You can also use this pattern to provide individual descriptions or questions for each image before asking a comprehensive question.

In [None]:
# Create message with individual context for each image
messages_individual = [
    {
        "role": "user",
        "content": [
            {"type": "text", "text": "First image - a cozy indoor scene:"},
            {"type": "image"},
            {"type": "text", "text": "Second image - a workspace setup:"},
            {"type": "image"},
            {"type": "text", "text": "What is the overall mood or atmosphere conveyed by these two environments? How might they complement each other in a home?"}
        ]
    }
]

# Apply chat template
prompt_individual = get_chat_template(
    processor,
    messages_individual,
    add_generation_prompt=True
)

# Generate response
output_individual = generate(
    model,
    processor,
    prompt_individual,
    images,
    max_tokens=500,
    temperature=0.7,
    verbose=True
)

## Key Takeaways

1. **Message Structure**: Use a list of dictionaries in the `content` field with alternating `{"type": "text", "text": "..."}` and `{"type": "image"}` entries.

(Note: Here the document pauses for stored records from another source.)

-- ==== Sys2Proof/WellFormed.lean ====
section
/-! DEFINITION. The check on instructions: an instruction is well formed when its opcode has a handler
(30_encoding.md R78). The operand bytes need no check: "every value 0x00 to 0xFF is loaded as is" (40_load8.md R101) and
"any value is accepted and skipped" (30_encoding.md R79). -/

namespace Sys2Proof

/-- False of the eleven unassigned opcodes, true of every other instruction. -/
def Instr.wf : Instr → Bool
  | .unassigned_d3 => false
  | .unassigned_db => false
  | .unassigned_dd => false
  | .unassigned_e3 => false
  | .unassigned_e4 => false
  | .unassigned_eb => false
  | .unassigned_ec => false
  | .unassigned_ed => false
  | .unassigned_f4 => false
  | .unassigned_fc => false
  | .unassigned_fd => false
  | _ => true

end Sys2Proof
end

2. **Order Matters**: The order of text and images in the content list determines how they are presented to the model.

3. **Flexible Formatting**: You can add as many text segments as needed between images to provide context, labels, or metadata.

4. **Use Cases**:
   - Comparing images with labels ("image1" vs "image2")
   - Adding metadata (timestamps, locations, filenames)
   - Providing individual context for each image
   - Structuring complex multi-image queries

5. **Model Support**: This pattern works with models that support multi-image inputs, such as Qwen3-VL, Pixtral, and others listed in the model configuration.